Task to carry out: For every line in the entries that contains "rqLocal", show the whole line.
--- START ---
/-- The packets of a request from the `k`-th on: data packets, or one READ request for what is still to come. False when stack memory
refuses the data: nothing further of the request is sent. -/
def State.sendRequest (s : State) (e : Fin 2) (q : Nat) (r : SqEnt) (k : Nat) : Bool × State :=
  let x := s.qp e q
  let w := r.wqe
  let op := sqOp w
  let psn (i : Nat) : Nat := (r.first.toNat + i) % 2 ^ 24
  let n := x.packets (sqLen w)
  let s1 :=
    if op = 4 then
      (true, s.sendPkt e q 0x0C (psn k) true (sqRemote w + k * x.pmtu) (sqRemoteKey w) (sqLen w - k * x.pmtu) 0 0 16 [])
    else
      ((List.range n).drop k).foldl (fun (a : Bool × State) i =>
        if !a.1 then a else
        match (a.2.carry e (sqLocal w + i * x.pmtu) (min x.pmtu (sqLen w - i * x.pmtu)) true).stackRead (sqLocal w + i * x.pmtu)
            (min x.pmtu (sqLen w - i * x.pmtu)) with
        | (.ok bs, s1) =>
          let imm := op % 2 = 1 && i + 1 = n
          let reth := 2 ≤ op && i = 0
          (true, s1.sendPkt e q (pktOp op n i) (psn i) (i + 1 = n) (if reth then sqRemote w else 0) (if reth then sqRemoteKey w else 0)
            (if reth then sqLen w else 0) (if imm then sqImm w else 0) 0 ((if reth then 16 else 0) + if imm then 4 else 0) bs)
        | (.error _, s1) => (false, s1)) (true, s)
  (s1.1, s1.2.modQp e q fun x => { x with sentTick := s.tick })

/-- The oldest request on its way completes (R344): a completion when it is signalled or failed, its fill token when it
named a slot. -/
def State.finishSend (s : State) (e : Fin 2) (q : Nat) (status : Nat) : State :=
  match (s.qp e q).unacked with
  | [] => s
  | r :: rest =>
    let w := r.wqe
    let s1 := s.modQp e q fun x => { x with
      unacked := rest, sqHead := x.sqHead + 1, retries := 0, rnr := 0
      reads := if sqOp w = 4 then x.reads - 1 else x.reads, sentTick := s.tick }
    let s2 := if status ≠ 0 || sqSignaled w then
        s1.pushCqe e q (cqEntry (sqWrId w) q false (sqOp w) status (if status = 0 then sqLen w else 0) 0 false) else s1
    if status = 0 && sqSlotEn w then s2.slotToken (sqCore w) (sqSlot w) else s2

/-- A request fails: its completion says why and the pair is in error. -/
def State.failSend (s : State) (e : Fin 2) (q : Nat) (status : Nat) : State := (s.finishSend e q status).qpError e q

/-- Request `i` of those on their way fails at this end: those before it complete FLUSHED, in their order. -/
def State.failAt (s : State) (e : Fin 2) (q : Nat) (i status : Nat) : State :=
  ((List.range i).foldl (fun (s : State) _ => s.finishSend e q 7) s).failSend e q status

/-- The next posted request is sent; none when nothing may be. -/
def State.pumpOne (s : State) (e : Fin 2) (q : Nat) : Option State :=
  let x := s.qp e q
  let idx := x.sqHead.toNat + x.unacked.length
  if x.st ≠ .rts || x.cqFull || x.blocked ≠ [] || decide ((x.sqTail - x.sqHead).toNat ≤ x.unacked.length) || bit (s.eth e).paused x.prio then none
  else
    let r := s.sendWqe x idx
    let w := r.1
    if (sqFence w && x.reads ≠ 0) || (sqOp w = 4 && decide (64 ≤ x.reads)) then none
    else if 4 < sqOp w then some (r.2.qpError e q)
    else
      let ent : SqEnt := { first := x.sqPsn, last := x.sqPsn + BitVec.ofNat 24 (x.packets (sqLen w) - 1), wqe := w }
      let s1 := r.2.modQp e q fun y => { y with
        unacked := y.unacked ++ [ent], sqPsn := ent.last + 1, reads := if sqOp w = 4 then y.reads + 1 else y.reads }
      let l := s1.localAccess e (sqLocalKey w) (sqLocal w) (sqLen w) (sqOp w = 4)
      if 2 ^ 31 < sqLen w then some (l.2.failAt e q x.unacked.length 1)
      else if !l.1 then some (l.2.failAt e q x.unacked.length 2)
      else
        -- DESIGN CHOICE (log entry 69, unsafe): data that stack memory refuses to read ends the request as its local protection does.
        let t := l.2.sendRequest e q ent 0
        some (if t.1 then t.2 else t.2.failAt e q x.unacked.length 2)

def State.pump (s : State) (e : Fin 2) (q : Nat) : Nat → State
  | 0 => s
  | n + 1 =>
    match s.pumpOne e q with
    | some s1 => s1.pump e q n
    | none => s

def State.pumpQp (s : State) (e : Fin 2) (q : Nat) : State :=
  let x := s.qp e q
  s.pump e q ((x.sqTail - x.sqHead).toNat + 1)

/-- Go-back-N: everything not acknowledged is sent again (R341). -/
def State.goBack (s : State) (e : Fin 2) (q : Nat) : State :=
  let x := s.qp e q
  ((List.range x.unacked.length).foldl (fun (a : Bool × State) i =>
    match a.1, x.unacked[i]? with
    | true, some r =>
      let t := a.2.sendRequest e q r (if i = 0 then (x.ackPsn - r.first).toNat else 0)
      (t.1, if t.1 then t.2 else t.2.failAt e q i 2)
    | _, _ => a) (true, s)).2

/-- A retry while the count allows it; after it the oldest request fails (R341). -/
def State.retryQp (s : State) (e : Fin 2) (q : Nat) : State :=
  let x := s.qp e q
  if x.retries < x.retryCount then (s.modQp e q fun x => { x with retries := x.retries + 1 }).goBack e q
  else s.failSend e q 5

/-! ### Doorbells (R344, R434) -/

/-- Offset of a doorbell of a pair's BAR4 page. -/
def qpOff (e : Fin 2) (q : Fin 4096) (r : Nat) : BitVec 27 := BitVec.ofNat 27 (0x01000000 + 0x01000000 * e.val + 0x1000 * q.val + r)

/-- SQ_TAIL: posted send requests; a tail too far ahead is an error of the pair. -/
def execSqTail (e : Fin 2) (q : Fin 4096) (val : BitVec 64) (s : State) : Outcome State Fault Refusal :=
  .next (s.bar4Write (qpOff e q 0) (.half e) fun s =>
    let x := s.qp e q.val
    let tail : BitVec 16 := val.truncate 16
    if 2 ^ x.sqLog2 < (tail - x.sqHead).toNat then s.qpError e q.val
    else (s.modQp e q.val fun x => { x with sqTail := tail }).pumpQp e q.val)

/-- RQ_TAIL: posted receive requests. -/
def execRqTail (e : Fin 2) (q : Fin 4096) (val : BitVec 64) (s : State) : Outcome State Fault Refusal :=
  .next (s.bar4Write (qpOff e q 8) (.half e) fun s =>
    let x := s.qp e q.val
    let tail : BitVec 16 := val.truncate 16
    if 2 ^ x.rqLog2 < (tail - x.rqHead).toNat then s.qpError e q.val
    else s.modQp e q.val fun x => { x with rqTail := tail })

/-- Room for a pair's completions lets the peer go on. -/
def State.freePeer (s : State) (e : Fin 2) (q : Nat) : State :=
  let p := (s.qp e q).prio
  if bit (s.eth e).pausing p && !(s.qp e q).cqFull then s.sendPfc e p 0 else s

/-- CQ_HEAD: consumed completions make room, and the pair goes on. -/
def execCqHead (e : Fin 2) (q : Fin 4096) (val : BitVec 64) (s : State) : Outcome State Fault Refusal :=
  .next (s.bar4Write (qpOff e q 16) (.half e) fun s =>
    let s1 := s.modQp e q.val fun x => { x with cqHead := val.truncate 16 }
    ((s1.drainCqes e q.val (s1.qp e q.val).blocked.length).freePeer e q.val).pumpQp e q.val)

/-- MODIFY: the pair moves to a new state, its context entry read at the write; any other code is ignored (R344, R463). -/
def execModify (e : Fin 2) (q : Fin 4096) (val : BitVec 64) (s : State) : Outcome State Fault Refusal :=
  .next (s.bar4Write (qpOff e q 24) (.half e) fun s =>
    let r := s.readWqe ((s.eth e).qpBase.toNat + 128 * q.val) 128
    let ctx := BitVec.ofNat 1024 r.1
    let read (f : QpRun → QpRun) (st : QpSt) : State :=
      (r.2.modQp e q.val fun x => f { x with ctx := ctx }).qpState e q.val st
    match fld val 2 0, (s.qp e q.val).st with
    | 0, _ => (r.2.modQp e q.val fun _ => { ctx := ctx }).qpState e q.val .reset
    | 1, .reset => read id .init
    | 2, .init => read (fun x => { x with rqPsn := BitVec.ofNat 24 (x.ctxAt 0x10 4) }) .rtr
    | 3, .rtr => (read (fun x => { x with sqPsn := BitVec.ofNat 24 (x.ctxAt 0x0C 4), ackPsn := BitVec.ofNat 24 (x.ctxAt 0x0C 4) })
        .rts).pumpQp e q.val
    | 4, _ => (r.2.modQp e q.val fun x => { x with ctx := ctx }).toError e q.val
    | _, _ => s)

/-! ### Receiving (R341, R342) -/

/-- An acknowledgement packet with a syndrome: 0 acknowledges, 0x20 says no receive request, 0x60 to 0x63 refuse. -/
def State.answer (s : State) (e : Fin 2) (q : Nat) (psn : BitVec 24) (syn : Nat) : State :=
  s.sendPkt e q 0x11 psn.toNat false 0 0 0 0 syn 4 []

def nakSequence : Nat := 0x60
def nakInvalid : Nat := 0x61
def nakAccess : Nat := 0x62
def nakRnr : Nat := 0x20

/-- Whether PSN `a` is not before `b`, in serial order. -/
def psnGe (a b : BitVec 24) : Bool := decide ((a - b).toNat < 2 ^ 23)

/-- The request being received ends: the receive request it used completes, with its fill token. -/
def State.finishRecv (s : State) (e : Fin 2) (q op status bytes imm : Nat) (immValid : Bool) : State :=
  match (s.qp e q).rxWqe with
  | none => s
  | some w =>
    let s1 := (s.modQp e q fun x => { x with rxWqe := none, rqHead := x.rqHead + 1 }).pushCqe e q
      (cqEntry (rqWrId w) q true op status bytes imm immValid)
    if status = 0 && rqSlotEn w then s1.slotToken (rqCore w) (rqSlot w) else s1

/-- A refused page is NAKed and counted (R341). -/
def State.nakPage (s : State) (e : Fin 2) (q : Nat) (psn : BitVec 24) : State :=
  (s.modEth e fun x => { x with nakBad := x.nakBad + 1 }).answer e q psn nakAccess

/-- The packet is accepted: the next PSN is expected, and an acknowledgement goes back when asked for. -/
def State.accepted (s : State) (e : Fin 2) (q : Nat) (p : RocePkt) (n : Nat) : State :=
  let s1 := s.modQp e q fun x => { x with rqPsn := x.rqPsn + BitVec.ofNat 24 n }
  if p.ackReq then s1.answer e q p.psn 0 else s1

/-- A receive request is taken for a SEND or for immediate data; none when none is posted. -/
def State.takeRecv (s : State) (e : Fin 2) (q : Nat) : Bool × State :=
  let x := s.qp e q
  if x.rxWqe.isSome then (true, s)
  else if x.rqHead = x.rqTail then (false, s)
  else
    let r := s.recvWqe x x.rqHead.toNat
    (true, r.2.modQp e q fun x => { x with rxWqe := some r.1 })

/-- A SEND packet: first, middle, last or only. -/
def State.recvSend (s : State) (e : Fin 2) (q : Nat) (p : RocePkt) : State :=
  let op := p.op.toNat
  let first := op = 0 ∨ 4 ≤ op
  let last := 2 ≤ op
  let imm := op = 3 ∨ op = 5
  match s.takeRecv e q with
  | (false, s1) => s1.answer e q p.psn nakRnr
  | (true, s1) =>
    match (s1.qp e q).rxWqe with
    | none => s1
    | some w =>
      let done := if first then 0 else (s1.qp e q).rxBytes
      let total := done + p.payload.length
      let l := s1.localAccess e (rqKey w) (rqLocal w) total true
      if rqLen w < total then ((l.2.answer e q p.psn nakInvalid).finishRecv e q 0 1 0 0 false).qpError e q
      else if !l.1 then ((l.2.answer e q p.psn 0x63).finishRecv e q 0 2 0 0 false).qpError e q
      else
        match (l.2.carry e (rqLocal w + done) p.payload.length false).stackWrite (rqLocal w + done) p.payload with
        | (some _, s2) => s2.nakPage e q p.psn
        | (none, s2) =>
          let s3 := s2.modQp e q fun x => { x with rxBytes := total, rxOpen := !last }
          let s4 := if last then s3.finishRecv e q (b2n imm) 0 total (if imm then p.imm.toNat else 0) imm else s3
          s4.accepted e q p 1

/-- An RDMA WRITE packet. -/
def State.recvWrite (s : State) (e : Fin 2) (q : Nat) (p : RocePkt) : State :=
  let op := p.op.toNat - 6
  let first := op = 0 ∨ 4 ≤ op
  let last := 2 ≤ op
  let imm := op = 3 ∨ op = 5
  let a : Option Nat × State :=
    if first then s.remoteAccess e p.rkey.toNat p.va.toNat p.len 2 else (some (s.qp e q).rxAddr, s)
  match a with
  | (none, s1) => s1.answer e q p.psn nakAccess
  | (some base, s1) =>
    let left := if first then p.len else (s1.qp e q).rxLeft
    if left < p.payload.length || (last && left ≠ p.payload.length) then (s1.answer e q p.psn nakInvalid).qpError e q
    else
      let t : Bool × State := if imm then s1.takeRecv e q else (true, s1)
      if !t.1 then t.2.answer e q p.psn nakRnr
      else
        match (t.2.carry e base p.payload.length false).stackWrite base p.payload with
        | (some _, s2) => s2.nakPage e q p.psn
        | (none, s2) =>
          let n := p.payload.length
          let total := (if first then 0 else (s1.qp e q).rxBytes) + n
          let s3 := s2.modQp e q fun x => { x with rxAddr := base + n, rxLeft := left - n, rxBytes := total, rxOpen := !last }
          let s4 := if imm then s3.finishRecv e q 3 0 total p.imm.toNat true else s3
          s4.accepted e q p 1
--- END ---
Answer for the task:
      let l := s1.localAccess e (rqKey w) (rqLocal w) total true
        match (l.2.carry e (rqLocal w + done) p.payload.length false).stackWrite (rqLocal w + done) p.payload with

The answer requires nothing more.